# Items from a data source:
************
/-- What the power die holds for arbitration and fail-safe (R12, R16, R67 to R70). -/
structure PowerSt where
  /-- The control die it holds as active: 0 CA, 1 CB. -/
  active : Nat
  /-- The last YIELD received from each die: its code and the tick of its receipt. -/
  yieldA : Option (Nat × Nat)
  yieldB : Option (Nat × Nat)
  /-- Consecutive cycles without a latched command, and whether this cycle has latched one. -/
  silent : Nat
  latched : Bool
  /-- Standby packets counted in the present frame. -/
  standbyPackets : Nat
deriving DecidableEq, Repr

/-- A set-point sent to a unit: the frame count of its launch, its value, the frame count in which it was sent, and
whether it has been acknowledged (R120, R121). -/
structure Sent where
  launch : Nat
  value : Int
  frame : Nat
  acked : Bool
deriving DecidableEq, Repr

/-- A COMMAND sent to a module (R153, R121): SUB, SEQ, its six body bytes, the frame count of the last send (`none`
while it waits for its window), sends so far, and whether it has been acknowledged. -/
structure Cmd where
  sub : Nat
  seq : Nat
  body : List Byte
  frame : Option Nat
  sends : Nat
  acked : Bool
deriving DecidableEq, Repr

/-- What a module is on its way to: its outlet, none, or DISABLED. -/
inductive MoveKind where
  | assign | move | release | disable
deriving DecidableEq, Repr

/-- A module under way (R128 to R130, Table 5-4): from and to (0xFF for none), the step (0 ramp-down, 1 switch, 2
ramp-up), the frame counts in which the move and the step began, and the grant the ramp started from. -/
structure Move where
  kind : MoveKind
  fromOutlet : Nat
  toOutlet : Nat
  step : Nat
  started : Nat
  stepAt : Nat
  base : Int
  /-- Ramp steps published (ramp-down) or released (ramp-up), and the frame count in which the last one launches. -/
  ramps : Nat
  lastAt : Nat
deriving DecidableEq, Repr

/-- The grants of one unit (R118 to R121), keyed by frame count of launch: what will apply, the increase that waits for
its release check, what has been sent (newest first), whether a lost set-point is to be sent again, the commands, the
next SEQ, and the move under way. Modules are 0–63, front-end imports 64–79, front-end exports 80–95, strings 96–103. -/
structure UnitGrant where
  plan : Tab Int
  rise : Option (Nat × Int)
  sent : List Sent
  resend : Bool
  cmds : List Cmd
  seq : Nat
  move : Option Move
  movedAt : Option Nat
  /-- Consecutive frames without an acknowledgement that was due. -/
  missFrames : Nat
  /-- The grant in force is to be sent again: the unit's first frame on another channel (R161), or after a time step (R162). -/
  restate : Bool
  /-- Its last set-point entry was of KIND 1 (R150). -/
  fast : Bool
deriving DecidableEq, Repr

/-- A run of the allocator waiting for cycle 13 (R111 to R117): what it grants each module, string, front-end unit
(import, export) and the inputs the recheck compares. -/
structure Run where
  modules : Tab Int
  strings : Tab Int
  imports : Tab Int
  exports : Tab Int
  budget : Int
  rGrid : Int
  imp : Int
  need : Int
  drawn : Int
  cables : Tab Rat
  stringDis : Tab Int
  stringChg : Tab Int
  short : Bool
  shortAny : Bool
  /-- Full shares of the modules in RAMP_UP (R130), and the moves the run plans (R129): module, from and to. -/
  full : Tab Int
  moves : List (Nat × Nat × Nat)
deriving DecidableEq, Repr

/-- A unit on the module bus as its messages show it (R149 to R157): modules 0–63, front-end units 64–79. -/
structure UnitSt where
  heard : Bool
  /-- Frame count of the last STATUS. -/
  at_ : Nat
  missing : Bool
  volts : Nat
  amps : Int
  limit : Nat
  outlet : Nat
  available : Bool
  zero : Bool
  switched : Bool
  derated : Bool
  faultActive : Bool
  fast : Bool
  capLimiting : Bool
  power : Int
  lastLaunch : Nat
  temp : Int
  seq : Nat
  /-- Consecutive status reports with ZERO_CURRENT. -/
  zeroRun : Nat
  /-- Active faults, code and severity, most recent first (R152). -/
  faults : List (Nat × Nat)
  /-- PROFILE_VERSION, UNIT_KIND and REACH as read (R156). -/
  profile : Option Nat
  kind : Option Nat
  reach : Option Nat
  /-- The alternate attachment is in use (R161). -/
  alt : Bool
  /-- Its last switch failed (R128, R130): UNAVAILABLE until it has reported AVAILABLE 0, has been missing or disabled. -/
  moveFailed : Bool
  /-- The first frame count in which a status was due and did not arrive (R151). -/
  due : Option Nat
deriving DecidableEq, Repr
************
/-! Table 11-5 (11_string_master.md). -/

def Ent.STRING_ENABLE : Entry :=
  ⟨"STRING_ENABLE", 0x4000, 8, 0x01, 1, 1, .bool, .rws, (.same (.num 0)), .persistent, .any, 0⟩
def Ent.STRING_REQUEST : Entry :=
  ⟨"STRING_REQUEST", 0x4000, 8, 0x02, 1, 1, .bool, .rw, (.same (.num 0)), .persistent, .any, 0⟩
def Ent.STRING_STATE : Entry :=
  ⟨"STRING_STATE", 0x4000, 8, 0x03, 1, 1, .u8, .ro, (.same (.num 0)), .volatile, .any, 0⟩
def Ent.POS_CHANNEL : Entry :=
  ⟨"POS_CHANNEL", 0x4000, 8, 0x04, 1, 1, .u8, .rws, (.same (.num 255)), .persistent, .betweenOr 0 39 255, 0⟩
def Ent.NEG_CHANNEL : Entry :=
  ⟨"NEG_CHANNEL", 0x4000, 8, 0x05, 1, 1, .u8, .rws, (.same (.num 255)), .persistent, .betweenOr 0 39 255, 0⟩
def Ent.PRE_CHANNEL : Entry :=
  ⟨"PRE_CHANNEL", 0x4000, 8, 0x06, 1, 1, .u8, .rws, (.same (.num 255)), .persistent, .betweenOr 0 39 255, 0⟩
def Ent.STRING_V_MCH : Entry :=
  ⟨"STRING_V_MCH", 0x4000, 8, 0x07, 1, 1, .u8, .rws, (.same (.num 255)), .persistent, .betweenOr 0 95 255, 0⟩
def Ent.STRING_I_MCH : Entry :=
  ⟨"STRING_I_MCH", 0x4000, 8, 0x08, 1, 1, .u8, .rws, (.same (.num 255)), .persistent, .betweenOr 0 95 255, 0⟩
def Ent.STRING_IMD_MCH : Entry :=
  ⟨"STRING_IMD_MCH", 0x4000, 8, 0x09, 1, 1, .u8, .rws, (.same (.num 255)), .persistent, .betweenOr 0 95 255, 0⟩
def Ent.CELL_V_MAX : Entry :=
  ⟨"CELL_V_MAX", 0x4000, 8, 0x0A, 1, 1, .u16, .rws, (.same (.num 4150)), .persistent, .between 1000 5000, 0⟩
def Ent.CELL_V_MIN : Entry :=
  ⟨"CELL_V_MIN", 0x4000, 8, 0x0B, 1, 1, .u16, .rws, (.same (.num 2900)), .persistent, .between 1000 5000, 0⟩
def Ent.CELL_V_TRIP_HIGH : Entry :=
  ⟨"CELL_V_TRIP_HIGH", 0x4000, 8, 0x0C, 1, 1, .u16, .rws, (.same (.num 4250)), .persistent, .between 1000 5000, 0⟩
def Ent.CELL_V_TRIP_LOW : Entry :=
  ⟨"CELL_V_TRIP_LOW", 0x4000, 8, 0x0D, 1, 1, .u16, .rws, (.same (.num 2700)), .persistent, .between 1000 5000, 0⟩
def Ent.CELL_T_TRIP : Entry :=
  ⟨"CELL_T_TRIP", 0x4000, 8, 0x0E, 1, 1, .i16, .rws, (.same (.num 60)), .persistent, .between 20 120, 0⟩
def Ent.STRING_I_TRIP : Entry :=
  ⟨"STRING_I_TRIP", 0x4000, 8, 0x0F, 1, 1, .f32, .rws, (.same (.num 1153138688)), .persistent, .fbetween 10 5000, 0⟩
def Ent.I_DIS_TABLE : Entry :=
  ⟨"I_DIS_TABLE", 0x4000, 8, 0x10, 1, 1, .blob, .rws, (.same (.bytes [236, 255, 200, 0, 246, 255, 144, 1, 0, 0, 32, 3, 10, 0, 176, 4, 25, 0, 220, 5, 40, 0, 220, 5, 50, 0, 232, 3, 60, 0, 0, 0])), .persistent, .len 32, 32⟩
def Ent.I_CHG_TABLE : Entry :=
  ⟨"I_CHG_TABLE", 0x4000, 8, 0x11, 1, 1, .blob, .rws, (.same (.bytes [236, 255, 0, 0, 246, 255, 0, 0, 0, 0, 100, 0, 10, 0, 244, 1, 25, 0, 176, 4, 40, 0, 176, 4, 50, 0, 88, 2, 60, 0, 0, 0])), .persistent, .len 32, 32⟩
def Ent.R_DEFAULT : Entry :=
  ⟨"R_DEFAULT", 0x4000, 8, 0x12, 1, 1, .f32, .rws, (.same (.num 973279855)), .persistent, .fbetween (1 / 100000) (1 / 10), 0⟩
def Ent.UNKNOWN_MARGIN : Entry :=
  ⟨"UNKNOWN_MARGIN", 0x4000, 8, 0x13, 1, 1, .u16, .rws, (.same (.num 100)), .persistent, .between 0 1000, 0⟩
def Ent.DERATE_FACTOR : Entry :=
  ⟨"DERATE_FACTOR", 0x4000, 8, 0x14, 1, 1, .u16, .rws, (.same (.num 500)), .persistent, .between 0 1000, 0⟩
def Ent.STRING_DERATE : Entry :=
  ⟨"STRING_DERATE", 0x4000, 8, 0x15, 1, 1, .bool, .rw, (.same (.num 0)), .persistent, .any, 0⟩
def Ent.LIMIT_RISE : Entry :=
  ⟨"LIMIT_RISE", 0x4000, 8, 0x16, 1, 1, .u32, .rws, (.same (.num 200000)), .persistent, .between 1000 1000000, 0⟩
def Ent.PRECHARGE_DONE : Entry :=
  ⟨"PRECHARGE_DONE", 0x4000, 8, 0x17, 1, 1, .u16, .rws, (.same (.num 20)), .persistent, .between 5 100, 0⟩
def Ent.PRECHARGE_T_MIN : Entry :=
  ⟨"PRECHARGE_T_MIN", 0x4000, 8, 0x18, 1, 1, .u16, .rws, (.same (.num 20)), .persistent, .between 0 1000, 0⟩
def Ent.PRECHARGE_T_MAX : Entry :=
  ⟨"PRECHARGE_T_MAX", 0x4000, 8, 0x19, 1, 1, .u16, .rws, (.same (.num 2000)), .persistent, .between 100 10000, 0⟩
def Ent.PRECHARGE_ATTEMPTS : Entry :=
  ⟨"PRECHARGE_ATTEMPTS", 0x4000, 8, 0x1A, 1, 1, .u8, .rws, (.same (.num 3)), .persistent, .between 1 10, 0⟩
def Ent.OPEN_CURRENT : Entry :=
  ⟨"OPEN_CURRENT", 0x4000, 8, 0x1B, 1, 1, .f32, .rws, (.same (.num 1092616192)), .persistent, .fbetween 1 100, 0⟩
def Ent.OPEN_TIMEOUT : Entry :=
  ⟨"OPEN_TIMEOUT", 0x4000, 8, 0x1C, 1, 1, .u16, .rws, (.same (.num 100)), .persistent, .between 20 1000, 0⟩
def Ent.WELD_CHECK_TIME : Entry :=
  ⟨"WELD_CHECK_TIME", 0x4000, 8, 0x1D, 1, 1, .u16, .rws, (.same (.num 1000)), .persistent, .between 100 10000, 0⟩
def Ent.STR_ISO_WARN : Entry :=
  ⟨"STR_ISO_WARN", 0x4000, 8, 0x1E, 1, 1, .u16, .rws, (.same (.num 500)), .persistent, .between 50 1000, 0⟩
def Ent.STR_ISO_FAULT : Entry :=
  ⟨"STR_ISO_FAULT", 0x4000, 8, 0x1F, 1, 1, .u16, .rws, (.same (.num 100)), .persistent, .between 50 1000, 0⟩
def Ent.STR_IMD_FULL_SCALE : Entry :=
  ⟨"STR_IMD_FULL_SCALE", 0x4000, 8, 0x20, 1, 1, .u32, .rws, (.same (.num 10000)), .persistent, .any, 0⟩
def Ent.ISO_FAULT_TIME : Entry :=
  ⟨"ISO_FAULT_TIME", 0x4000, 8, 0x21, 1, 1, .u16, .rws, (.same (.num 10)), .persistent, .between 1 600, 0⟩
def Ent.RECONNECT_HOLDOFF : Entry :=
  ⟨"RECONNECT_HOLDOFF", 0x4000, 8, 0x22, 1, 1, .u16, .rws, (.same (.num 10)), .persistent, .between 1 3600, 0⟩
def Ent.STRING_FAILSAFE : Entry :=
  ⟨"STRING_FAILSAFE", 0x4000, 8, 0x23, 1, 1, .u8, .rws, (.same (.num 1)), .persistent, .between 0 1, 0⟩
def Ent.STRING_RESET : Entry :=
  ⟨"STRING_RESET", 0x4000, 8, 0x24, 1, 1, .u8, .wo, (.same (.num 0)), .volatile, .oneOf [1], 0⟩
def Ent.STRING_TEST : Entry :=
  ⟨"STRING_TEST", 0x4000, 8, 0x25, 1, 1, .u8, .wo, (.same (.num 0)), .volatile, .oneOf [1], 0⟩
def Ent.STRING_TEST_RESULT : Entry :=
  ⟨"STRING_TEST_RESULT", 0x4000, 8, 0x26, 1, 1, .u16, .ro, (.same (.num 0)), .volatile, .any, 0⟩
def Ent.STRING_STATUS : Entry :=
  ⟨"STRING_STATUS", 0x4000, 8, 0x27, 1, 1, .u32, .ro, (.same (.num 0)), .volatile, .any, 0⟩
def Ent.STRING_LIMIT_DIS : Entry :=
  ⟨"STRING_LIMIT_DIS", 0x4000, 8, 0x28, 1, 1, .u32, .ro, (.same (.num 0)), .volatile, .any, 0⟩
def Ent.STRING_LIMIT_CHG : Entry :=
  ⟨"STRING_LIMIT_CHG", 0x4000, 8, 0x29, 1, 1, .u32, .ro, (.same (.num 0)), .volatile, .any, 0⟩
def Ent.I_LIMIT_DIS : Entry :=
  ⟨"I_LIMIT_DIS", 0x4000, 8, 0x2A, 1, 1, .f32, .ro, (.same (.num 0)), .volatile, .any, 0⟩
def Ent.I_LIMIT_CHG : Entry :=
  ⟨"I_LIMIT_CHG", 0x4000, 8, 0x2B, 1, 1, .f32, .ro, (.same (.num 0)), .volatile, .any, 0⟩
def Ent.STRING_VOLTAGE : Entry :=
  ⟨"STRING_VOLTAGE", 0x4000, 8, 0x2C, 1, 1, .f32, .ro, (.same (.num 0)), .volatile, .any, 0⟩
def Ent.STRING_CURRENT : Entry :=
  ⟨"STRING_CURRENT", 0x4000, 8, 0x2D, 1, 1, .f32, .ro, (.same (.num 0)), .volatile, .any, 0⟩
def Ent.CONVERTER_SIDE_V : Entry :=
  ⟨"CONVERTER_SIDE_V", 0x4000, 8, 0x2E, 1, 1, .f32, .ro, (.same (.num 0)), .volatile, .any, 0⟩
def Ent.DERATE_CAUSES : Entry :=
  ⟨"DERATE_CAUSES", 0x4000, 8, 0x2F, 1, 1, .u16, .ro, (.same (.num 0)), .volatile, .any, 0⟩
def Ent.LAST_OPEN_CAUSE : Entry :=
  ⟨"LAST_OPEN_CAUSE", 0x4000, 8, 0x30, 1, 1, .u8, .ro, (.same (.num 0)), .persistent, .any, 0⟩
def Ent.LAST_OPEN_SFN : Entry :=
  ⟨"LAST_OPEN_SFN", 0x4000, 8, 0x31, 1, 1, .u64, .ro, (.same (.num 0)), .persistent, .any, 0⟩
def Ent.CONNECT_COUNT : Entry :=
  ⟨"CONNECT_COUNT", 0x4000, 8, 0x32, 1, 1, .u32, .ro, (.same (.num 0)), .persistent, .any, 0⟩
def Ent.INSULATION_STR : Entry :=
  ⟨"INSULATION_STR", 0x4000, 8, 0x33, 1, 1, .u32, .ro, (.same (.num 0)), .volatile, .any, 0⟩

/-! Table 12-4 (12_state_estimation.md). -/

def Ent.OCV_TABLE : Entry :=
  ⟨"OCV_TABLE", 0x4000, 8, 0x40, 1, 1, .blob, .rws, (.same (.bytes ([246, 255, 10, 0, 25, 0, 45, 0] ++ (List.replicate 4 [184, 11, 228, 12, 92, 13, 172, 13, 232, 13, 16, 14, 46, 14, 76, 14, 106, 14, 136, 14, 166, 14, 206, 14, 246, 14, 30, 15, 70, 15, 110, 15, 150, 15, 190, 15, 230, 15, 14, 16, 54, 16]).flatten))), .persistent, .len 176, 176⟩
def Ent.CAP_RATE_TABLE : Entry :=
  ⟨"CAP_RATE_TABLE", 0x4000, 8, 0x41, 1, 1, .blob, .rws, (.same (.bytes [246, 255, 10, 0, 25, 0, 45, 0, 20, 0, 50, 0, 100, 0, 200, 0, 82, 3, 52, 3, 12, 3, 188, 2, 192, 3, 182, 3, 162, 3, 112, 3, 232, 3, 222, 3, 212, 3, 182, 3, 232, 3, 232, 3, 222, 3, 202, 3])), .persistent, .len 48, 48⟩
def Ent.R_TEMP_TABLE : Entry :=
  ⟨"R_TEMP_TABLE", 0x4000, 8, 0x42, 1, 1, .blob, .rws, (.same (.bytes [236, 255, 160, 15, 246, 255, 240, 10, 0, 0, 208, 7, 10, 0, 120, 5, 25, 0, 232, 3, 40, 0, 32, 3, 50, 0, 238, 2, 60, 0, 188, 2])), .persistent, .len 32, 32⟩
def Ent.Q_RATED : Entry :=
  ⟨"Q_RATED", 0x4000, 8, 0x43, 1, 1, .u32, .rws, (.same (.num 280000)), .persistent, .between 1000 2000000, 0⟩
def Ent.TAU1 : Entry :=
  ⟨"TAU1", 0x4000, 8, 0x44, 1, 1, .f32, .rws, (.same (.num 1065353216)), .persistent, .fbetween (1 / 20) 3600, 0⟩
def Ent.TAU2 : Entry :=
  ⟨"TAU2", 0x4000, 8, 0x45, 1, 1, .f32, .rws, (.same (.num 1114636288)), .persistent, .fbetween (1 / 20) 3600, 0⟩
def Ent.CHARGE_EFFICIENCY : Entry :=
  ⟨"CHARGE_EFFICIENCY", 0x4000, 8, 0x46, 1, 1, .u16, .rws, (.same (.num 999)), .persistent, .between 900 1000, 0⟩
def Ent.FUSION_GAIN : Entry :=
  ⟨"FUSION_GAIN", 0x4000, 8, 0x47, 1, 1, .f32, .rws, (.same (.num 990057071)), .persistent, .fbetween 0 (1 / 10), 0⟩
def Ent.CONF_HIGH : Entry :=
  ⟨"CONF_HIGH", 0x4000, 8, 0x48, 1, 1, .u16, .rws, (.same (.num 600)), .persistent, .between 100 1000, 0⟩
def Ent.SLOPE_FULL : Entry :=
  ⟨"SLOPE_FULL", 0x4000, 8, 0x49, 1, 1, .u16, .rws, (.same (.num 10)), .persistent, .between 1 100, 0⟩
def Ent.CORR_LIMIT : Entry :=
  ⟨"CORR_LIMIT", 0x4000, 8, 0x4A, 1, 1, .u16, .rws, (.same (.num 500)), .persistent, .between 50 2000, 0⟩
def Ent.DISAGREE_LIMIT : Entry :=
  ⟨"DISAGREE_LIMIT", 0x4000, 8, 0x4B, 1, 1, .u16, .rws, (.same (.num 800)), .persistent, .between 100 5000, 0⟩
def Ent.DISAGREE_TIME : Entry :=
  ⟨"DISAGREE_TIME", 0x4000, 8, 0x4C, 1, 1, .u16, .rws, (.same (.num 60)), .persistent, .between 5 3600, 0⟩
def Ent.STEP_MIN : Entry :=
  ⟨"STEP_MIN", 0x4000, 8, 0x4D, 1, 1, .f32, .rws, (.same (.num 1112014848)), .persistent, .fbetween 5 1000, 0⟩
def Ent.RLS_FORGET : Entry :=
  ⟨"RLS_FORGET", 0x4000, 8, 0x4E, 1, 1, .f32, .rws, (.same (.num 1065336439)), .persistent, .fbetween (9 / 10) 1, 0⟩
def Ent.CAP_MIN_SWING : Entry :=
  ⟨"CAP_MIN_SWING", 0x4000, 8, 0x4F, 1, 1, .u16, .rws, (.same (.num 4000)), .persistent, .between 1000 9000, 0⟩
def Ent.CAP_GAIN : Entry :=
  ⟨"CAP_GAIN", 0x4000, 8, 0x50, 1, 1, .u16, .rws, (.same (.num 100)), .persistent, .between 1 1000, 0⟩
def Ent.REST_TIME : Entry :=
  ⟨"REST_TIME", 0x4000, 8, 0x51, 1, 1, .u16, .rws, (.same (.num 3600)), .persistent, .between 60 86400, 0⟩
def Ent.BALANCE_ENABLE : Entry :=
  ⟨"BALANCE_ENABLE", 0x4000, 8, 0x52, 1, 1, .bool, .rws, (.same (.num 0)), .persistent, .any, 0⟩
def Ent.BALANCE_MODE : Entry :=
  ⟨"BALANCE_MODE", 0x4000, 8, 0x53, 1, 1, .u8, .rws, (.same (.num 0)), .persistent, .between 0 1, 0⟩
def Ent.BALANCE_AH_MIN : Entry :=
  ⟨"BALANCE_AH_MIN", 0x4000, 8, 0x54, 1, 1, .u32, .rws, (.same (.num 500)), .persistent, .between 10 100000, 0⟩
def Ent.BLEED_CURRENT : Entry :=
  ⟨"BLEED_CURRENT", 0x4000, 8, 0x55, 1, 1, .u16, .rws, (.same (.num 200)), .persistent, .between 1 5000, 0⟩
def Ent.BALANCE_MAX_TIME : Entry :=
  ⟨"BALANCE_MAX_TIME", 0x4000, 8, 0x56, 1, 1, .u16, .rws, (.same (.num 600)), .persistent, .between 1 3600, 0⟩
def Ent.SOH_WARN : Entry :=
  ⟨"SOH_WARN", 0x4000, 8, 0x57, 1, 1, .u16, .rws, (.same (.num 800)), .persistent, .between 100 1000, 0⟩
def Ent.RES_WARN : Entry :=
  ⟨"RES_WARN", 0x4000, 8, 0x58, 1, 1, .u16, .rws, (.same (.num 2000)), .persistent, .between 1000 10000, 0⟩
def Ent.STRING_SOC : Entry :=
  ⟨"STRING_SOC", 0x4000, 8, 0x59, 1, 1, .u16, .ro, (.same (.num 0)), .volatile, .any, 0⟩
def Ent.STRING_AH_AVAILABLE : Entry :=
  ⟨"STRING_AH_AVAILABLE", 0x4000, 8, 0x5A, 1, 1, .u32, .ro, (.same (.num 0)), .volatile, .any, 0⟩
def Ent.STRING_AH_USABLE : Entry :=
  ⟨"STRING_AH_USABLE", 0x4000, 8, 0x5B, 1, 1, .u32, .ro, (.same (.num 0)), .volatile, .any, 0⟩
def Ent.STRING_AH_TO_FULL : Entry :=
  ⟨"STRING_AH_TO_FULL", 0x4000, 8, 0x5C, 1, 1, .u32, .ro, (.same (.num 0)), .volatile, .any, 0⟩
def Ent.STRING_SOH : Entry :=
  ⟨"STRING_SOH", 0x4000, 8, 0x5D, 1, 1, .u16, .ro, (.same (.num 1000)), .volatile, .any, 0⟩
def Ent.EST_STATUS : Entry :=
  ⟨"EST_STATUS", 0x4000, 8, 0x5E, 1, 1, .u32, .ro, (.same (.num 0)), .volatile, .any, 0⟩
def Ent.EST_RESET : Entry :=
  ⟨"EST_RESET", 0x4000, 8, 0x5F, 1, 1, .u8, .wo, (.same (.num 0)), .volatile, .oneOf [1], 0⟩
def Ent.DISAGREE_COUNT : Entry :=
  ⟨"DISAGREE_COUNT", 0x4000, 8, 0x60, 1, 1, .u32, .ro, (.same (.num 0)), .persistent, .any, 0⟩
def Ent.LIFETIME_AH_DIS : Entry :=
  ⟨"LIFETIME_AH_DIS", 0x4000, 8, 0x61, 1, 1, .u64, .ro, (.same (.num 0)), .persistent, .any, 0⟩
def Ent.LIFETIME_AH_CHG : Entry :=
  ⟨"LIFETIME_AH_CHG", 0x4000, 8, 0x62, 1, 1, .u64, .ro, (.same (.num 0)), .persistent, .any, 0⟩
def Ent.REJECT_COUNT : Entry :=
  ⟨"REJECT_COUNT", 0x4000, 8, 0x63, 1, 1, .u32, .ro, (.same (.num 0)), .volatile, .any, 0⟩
************
Would you output, from the records above, exactly the run of lines that starts at the line containing "last STATUS. -/" and ends at the line containing "zeroRun : Nat", and only that run?

# RESPONSE AREA:
  /-- Frame count of the last STATUS. -/
  at_ : Nat
  missing : Bool
  volts : Nat
  amps : Int
  limit : Nat
  outlet : Nat
  available : Bool
  zero : Bool
  switched : Bool
  derated : Bool
  faultActive : Bool
  fast : Bool
  capLimiting : Bool
  power : Int
  lastLaunch : Nat
  temp : Int
  seq : Nat
  /-- Consecutive status reports with ZERO_CURRENT. -/
  zeroRun : Nat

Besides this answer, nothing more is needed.